### Goal of the exercise
In the records below, find the line containing "it. Safe. -/" and the line containing "rw [step_of_pending_issue hp, runIssue, decode_command_of_some"; please repeat exactly the lines from one to the other, both included, and nothing more.

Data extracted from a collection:
===============
-- ==== Sys2Proof/Machine/State.lean ====
section
/-! DEFINITION. The state of the block (R29), the ports through which the host drives it, and the reasons a step can stop.

The block has no memory, no address space and no program counter (R25, R26), so the state holds none. -/

namespace Sys2Proof.Machine

/-- The output of one command (R66). "`Output` includes the refusal case" (R29). -/
inductive Output where
  /-- No command was run: the value at reset, after a reset and after an idle step (R202, R210). -/
  | none
  /-- CRC_INIT and CRC_UPDATE: "none (acknowledge)". -/
  | ack
  /-- CRC_READ: `CRC` and `CRC_WIRE` (R107, D6). -/
  | crcValue (crc : Word) (wire : List Byte)
  /-- ENCODE: `FRAME_OUT`. -/
  | frameOut (bytes : List Byte)
  /-- DECODE: `RESULT`; its STATUS and EXC_CODE are computed from it (R188, Machine/Flags). -/
  | result (r : Result)
  /-- A refused command: no output, for the reason named (R190). -/
  | refused (reason : RefuseReason)
  deriving DecidableEq, Repr

/-- What the host does next. -/
inductive HostEvent where
  /-- The host issues one command, or hands over one table frame (R10, R25). -/
  | issue (i : Issue)
  /-- A reset between two commands (R212; log entry 9). -/
  | reset
  /-- The host issues `second` while `first` is in progress, against its duty (R199, R215, D27; log entry 10). -/
  | overlap (first second : Issue)
  deriving DecidableEq, Repr

/-- Why the machine stops. -/
inductive Fault where
  /-- Raised by `step` on `HostEvent.overlap`: "`stuck`: the model has no step" (spec/93_implementation_defined.md; R215,
  D27). Safe: the hardware may do anything there and the model goes nowhere. -/
  | overlappingCommand
  deriving DecidableEq, Repr

/-- Why the model gives no meaning. No meaning of this model answers with one: the refusals of R190 are next states with
the `refused` mark set (log entry 4). -/
inductive Refusal where
  /-- An arm of `exec` without a meaning; no arm of this model raises it. Safe. -/
  | notModelled (mnemonic : String)
  deriving DecidableEq, Repr

/-- The state. `crc` and `refused` are all the spec gives the block (R29); `rxMaxBytes` is the parameter `RX_MAX_BYTES` of
this block (R7; `none` is ∞); `pending` and `out` are the model's own: what the host has yet to do, oldest first, and the
output of the command the last step ran. -/
structure State where
  /-- The CRC accumulator (R20). -/
  crc        : Word
  /-- The sticky mark of a refused command (R23). -/
  refused    : Bool
  /-- `RX_MAX_BYTES` (R7, D19), constant; `none` is ∞ (log entry 3). -/
  rxMaxBytes : Option Nat
  /-- The host's events yet to come, oldest first (R25, R48; log entry 1). -/
  pending    : List HostEvent
  /-- The output of the last step's command (R66); nothing reads it (R22; log entry 2). -/
  out        : Output
  deriving DecidableEq, Repr

/-- The block right after reset (R210): `crc` = 0xFFFF, `refused` clear. Nothing is pending and nothing is output (log
entries 1 and 2); `RX_MAX_BYTES` is ∞ (log entry 3). -/
def State.reset : State :=
  { crc := 0xFFFF#16, refused := false, rxMaxBytes := Config.rxUnbounded, pending := [], out := .none }

end Sys2Proof.Machine
end

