theorem operandRefusal_eq_rxTooLong_iff :
    operandRefusal rx p op = some .rxTooLong ↔ (∃ f, op = .dec f) ∧ ∃ m, rx = some m ∧ m < p.frame.length := by
  rw [← rxFits_eq_false]
  match op with
  | .crcInit | .crcUpdate _ | .crcRead | .enc .rhr | .enc .wsr | .enc .wmr => simp [operandRefusal]
  | .dec f => simp [operandRefusal]

end

section
variable {s t : State}

/-- The three DECODEs are one command (R150, R151, R152). -/
theorem exec_dec (f : FunctionCode) (p : Ports) (s : State) :
    exec (withOperands p (.dec f)) s = decodeCommand f p.slave p.frame s := by
  cases f <;> rfl

/-- A word at the head of the host's list that selects an operation runs it on its ports (R10, R64). -/
theorem step_of_selecting_word {w : Word} {p : Ports} {op : Op} {q : List HostEvent}
    (hp : s.pending = .issue (.command w p) :: q) (hw : decodeWord w = some op) :
    step s = exec (withOperands p op) { s with pending := q } := by
  rw [step_of_pending_issue hp, runIssue, decode_command_of_some hw]

/-- A command whose word selects an operation is refused for the reason its operands give, and for no other (R190). -/
theorem exec_out_eq_refused_iff {p : Ports} {op : Op} {r : RefuseReason}
    (h : exec (withOperands p op) s = .next t) :
    t.out = .refused r ↔ operandRefusal s.rxMaxBytes p op = some r := by
  match op with
  | .crcInit | .crcUpdate _ | .crcRead | .enc .rhr =>
    cases h
    exact iff_of_false nofun nofun
  | .enc .wsr =>
    obtain ⟨v, hv, rfl⟩ | ⟨hn, rfl⟩ := execEncWsr_next h
    · simp [operandRefusal, wsrCountOk, hv]
    · simp [operandRefusal, wsrCountOk, hn]
  | .enc .wmr =>
    obtain ⟨hn, rfl⟩ | ⟨hn, rfl⟩ := encodeWmr_next h <;> simp [operandRefusal, ← wmrAccepts_eq, hn]
  | .dec f =>
    rw [exec_dec] at h
    obtain ⟨hl, rfl⟩ | ⟨hl, rfl⟩ := decodeCommand_next h <;> simp [operandRefusal, hl]

/-! ### What an output says of the command that left it -/

/-- A command that leaves a refusal did nothing but refuse (R190). -/
theorem exec_eq_refuse {i : Instr} {r : RefuseReason} (h : exec i s = .next t) (ht : t.out = .refused r) :
    t = s.refuse r := by
  obtain ⟨-, v, rfl⟩ | ⟨-, ⟨o, ho, rfl⟩ | ⟨r', rfl⟩⟩ := exec_next h
  · cases ht
  · exact absurd ht (ho r)
  · cases ht
    rfl

/-- A command that leaves a result did nothing but answer it (R186). -/
theorem exec_eq_answer_result {i : Instr} {x : Result} (h : exec i s = .next t) (ht : t.out = .result x) :
    t = s.answer (.result x) := by
  obtain ⟨-, v, rfl⟩ | ⟨-, ⟨o, -, rfl⟩ | ⟨r, rfl⟩⟩ := exec_next h
  · cases ht
  · cases ht
    rfl
  · cases ht

/-- An output left behind changes no later command (R22). -/
theorem exec_answer (i : Instr) (s : State) (o : Output) : exec i (s.answer o) = exec i s := exec_with_out i s o

end

/-! ### Exception frames -/

section
variable {B : List Byte} {S : Byte} {F : FunctionCode}

theorem stepFails_s5e_iff :
    stepFails B S F .s5e = true ↔ B.getD 1 0#8 = F.code ||| 0x80#8 ∧ B.length ≠ 5 := by
  rw [stepFails, Bool.and_eq_true, isException_iff, decide_eq_true_iff]

theorem stepFails_s5_iff :
    stepFails B S F .s5 = true ↔ B.getD 1 0#8 = F.code ||| 0x80#8 ∧ B.length = 5 := by
  rw [stepFails, Bool.and_eq_true, isException_iff, decide_eq_true_iff]

/-- Step 5 is the failing one on the exception frames of 5 bytes that pass steps 1 to 4 (R146). -/
theorem failingStep_eq_s5_iff : failingStep B S F = some .s5 ↔
    framePasses B S F ∧ B.getD 1 0#8 = F.code ||| 0x80#8 ∧ B.length = 5 := by
  have before : stepsBefore .s5 = stepsBefore .s5e ++ [.s5e] := rfl
  rw [failingStep_eq_some_iff, before, List.forall_mem_append, ← framePasses_iff, List.forall_mem_singleton,
    stepFails_s5e_iff, stepFails_s5_iff, and_assoc]
  exact and_congr_right fun _ => and_iff_right_of_imp fun ⟨_, h5⟩ ⟨_, hne⟩ => hne h5

/-- A device exception comes from step 5, which reports byte 2. -/
theorem decodeFrame_eq_deviceException_iff {c : Byte} :
    decodeFrame B S F = .err (.deviceException c) ↔ failingStep B S F = some .s5 ∧ B.getD 2 0#8 = c := by
  have source (p) : stepError B p = .deviceException c ↔ p = .s5 ∧ B.getD 2 0#8 = c := by
    cases p <;> simp [stepError, byteAt]
  simp [decodeFrame_eq_err_iff, source]

end

/-! ### The numbering of the results (R188) -/

/-- STATUS is one of 0 to 4. -/
theorem resultStatus_toNat_le (x : Result) : (resultStatus x).toNat ≤ 4 := by
  match x with
  | .ok _ | .err .malformedFrame | .err .addressMismatch | .err (.deviceException _) | .err .crcMismatch =>
    simp [resultStatus]

/-- The error that a STATUS and an EXC_CODE number, read back from R188's table. -/
def errorNumbered (status : BitVec 3) (exc : Byte) : DecodeError :=
  if status = 1#3 then .malformedFrame
  else if status = 2#3 then .addressMismatch
  else if status = 3#3 then .deviceException exc
  else .crcMismatch

/-- Reading an error's two numbers back gives the error. -/
theorem errorNumbered_resultStatus (e : DecodeError) :
    errorNumbered (resultStatus (.err e)) (resultExcCode (.err e)) = e := by
  cases e <;> rfl

end Sys2Proof.Machine
end

section
/-! PROOFS. Refusals and errors (60_exceptions.md): the four refusals, the device exception, the numbering of the
results, and the state after a decode error. -/

namespace Sys2Proof.Machine

/-- Settles O11: a word that selects nothing is refused as reserved, and one that selects an operation for the reason its
operands give. -/
theorem refusalsAreExactlyTheFour : Obligations.RefusalsAreExactlyTheFour := by
  intro s t w p q hp hs
  cases hw : decodeWord w with
  | none =>
    rw [step_of_reserved_word hp hw] at hs
    cases hs
    simp [State.refuse]
  | some op =>
    rw [step_of_selecting_word hp hw] at hs
    have reason (r : RefuseReason) : t.out = .refused r ↔ operandRefusal s.rxMaxBytes p op = some r :=
      exec_out_eq_refused_iff (s := { s with pending := q }) hs
    simp only [reason, Option.some.injEq]
    refine ⟨iff_of_false operandRefusal_ne_reservedWord nofun, operandRefusal_eq_wsrValueCount_iff,
      operandRefusal_eq_wmrValueCount_iff, operandRefusal_eq_rxTooLong_iff, fun ⟨r, hr⟩ => ?_, fun hr => ?_⟩
    · obtain rfl := exec_eq_refuse hs ((reason r).mpr hr)
      rfl
    · exact Bool.eq_iff_iff.mpr ((exec_refused_iff hs).trans (or_iff_left (not_exists.mpr hr)))

/-- Settles O34: the error comes from step 5, and step 5 is the failing one there. -/
theorem deviceExceptionExactly : Obligations.DeviceExceptionExactly := by
  intro B S F c
  rw [decodeFrame_eq_deviceException_iff, failingStep_eq_s5_iff]
  simp only [and_assoc]

/-- Settles O45: a result is answered and nothing else is done, and no command reads the output. -/
theorem decodeErrorsLeaveNoTrace : Obligations.DecodeErrorsLeaveNoTrace := by
  intro i s t e h ht
  obtain rfl := exec_eq_answer_result h ht
  exact ⟨rfl, fun i' => exec_answer i' s _⟩

/-- Settles O44: the table row by row; STATUS is at most 4, and the two numbers are read back to their error. -/
theorem statusNumbersTheResult : Obligations.StatusNumbersTheResult := by
  refine ⟨fun _ => ⟨rfl, rfl⟩, ⟨rfl, rfl⟩, ⟨rfl, rfl⟩, fun _ => ⟨rfl, rfl⟩, ⟨rfl, rfl⟩, fun x => ?_,
    fun e e' hstatus hexc => ?_⟩
  · have bound := resultStatus_toNat_le x
    refine ⟨?_, ?_, ?_⟩ <;> intro h <;> simp [h] at bound
  · rw [← errorNumbered_resultStatus e, hstatus, hexc, errorNumbered_resultStatus]

end Sys2Proof.Machine
end

section
/-! PROOFS. Reset and hazards (70_reset_and_hazards.md): a CRC accumulated from reset. -/

namespace Sys2Proof.Machine

/-- Updates alone go on from whatever `crc` holds, and beside it they leave at most another output (R106, R214): without
any byte the output stays too, and after the first byte it is an acknowledgement. -/
theorem execSeq_updates_fold_from (B : List Byte) (s : State) :
    ∃ o, execSeq (B.map .crcUpdate) s = .next { s with crc := crcFold s.crc B, out := o } := by
  cases B with
  | nil => exact ⟨s.out, rfl⟩
  | cons b B =>
    refine ⟨.ack, ?_⟩
    rw [List.map_cons, execSeq_cons_of_next (exec_crcUpdate s b)]
    exact execSeq_map_crcUpdate B (crcUpdate s.crc b) s

/-- Settles O1: at reset `crc` is the initial value of `crc16`, and the updates fold the bytes from there. -/
theorem resetLeavesAccumulatorReady : Obligations.ResetLeavesAccumulatorReady := by
  refine ⟨rfl, rfl, fun B => ?_⟩
  obtain ⟨o, run⟩ := execSeq_updates_fold_from B State.reset
  exact ⟨_, run, rfl, rfl⟩

end Sys2Proof.Machine
end

section
/-! SUPPORT. The laws of the CRC (40_crc.md section 3): the word as its two bytes, the residue, a changed byte, and the
mirror image of the shift step. -/

namespace Sys2Proof.Machine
===============
### Task result
  /-- An arm of `exec` without a meaning; no arm of this model raises it. Safe. -/
  | notModelled (mnemonic : String)
  deriving DecidableEq, Repr

/-- The state. `crc` and `refused` are all the spec gives the block (R29); `rxMaxBytes` is the parameter `RX_MAX_BYTES` of
this block (R7; `none` is ∞); `pending` and `out` are the model's own: what the host has yet to do, oldest first, and the
output of the command the last step ran. -/
structure State where
  /-- The CRC accumulator (R20). -/
  crc        : Word
  /-- The sticky mark of a refused command (R23). -/
  refused    : Bool
  /-- `RX_MAX_BYTES` (R7, D19), constant; `none` is ∞ (log entry 3). -/
  rxMaxBytes : Option Nat
  /-- The host's events yet to come, oldest first (R25, R48; log entry 1). -/
  pending    : List HostEvent
  /-- The output of the last step's command (R66); nothing reads it (R22; log entry 2). -/
  out        : Output
  deriving DecidableEq, Repr

/-- The block right after reset (R210): `crc` = 0xFFFF, `refused` clear. Nothing is pending and nothing is output (log
entries 1 and 2); `RX_MAX_BYTES` is ∞ (log entry 3). -/
def State.reset : State :=
  { crc := 0xFFFF#16, refused := false, rxMaxBytes := Config.rxUnbounded, pending := [], out := .none }

end Sys2Proof.Machine
end

theorem operandRefusal_eq_rxTooLong_iff :
    operandRefusal rx p op = some .rxTooLong ↔ (∃ f, op = .dec f) ∧ ∃ m, rx = some m ∧ m < p.frame.length := by
  rw [← rxFits_eq_false]
  match op with
  | .crcInit | .crcUpdate _ | .crcRead | .enc .rhr | .enc .wsr | .enc .wmr => simp [operandRefusal]
  | .dec f => simp [operandRefusal]

end

section
variable {s t : State}

/-- The three DECODEs are one command (R150, R151, R152). -/
theorem exec_dec (f : FunctionCode) (p : Ports) (s : State) :
    exec (withOperands p (.dec f)) s = decodeCommand f p.slave p.frame s := by
  cases f <;> rfl

/-- A word at the head of the host's list that selects an operation runs it on its ports (R10, R64). -/
theorem step_of_selecting_word {w : Word} {p : Ports} {op : Op} {q : List HostEvent}
    (hp : s.pending = .issue (.command w p) :: q) (hw : decodeWord w = some op) :
    step s = exec (withOperands p op) { s with pending := q } := by
  rw [step_of_pending_issue hp, runIssue, decode_command_of_some hw]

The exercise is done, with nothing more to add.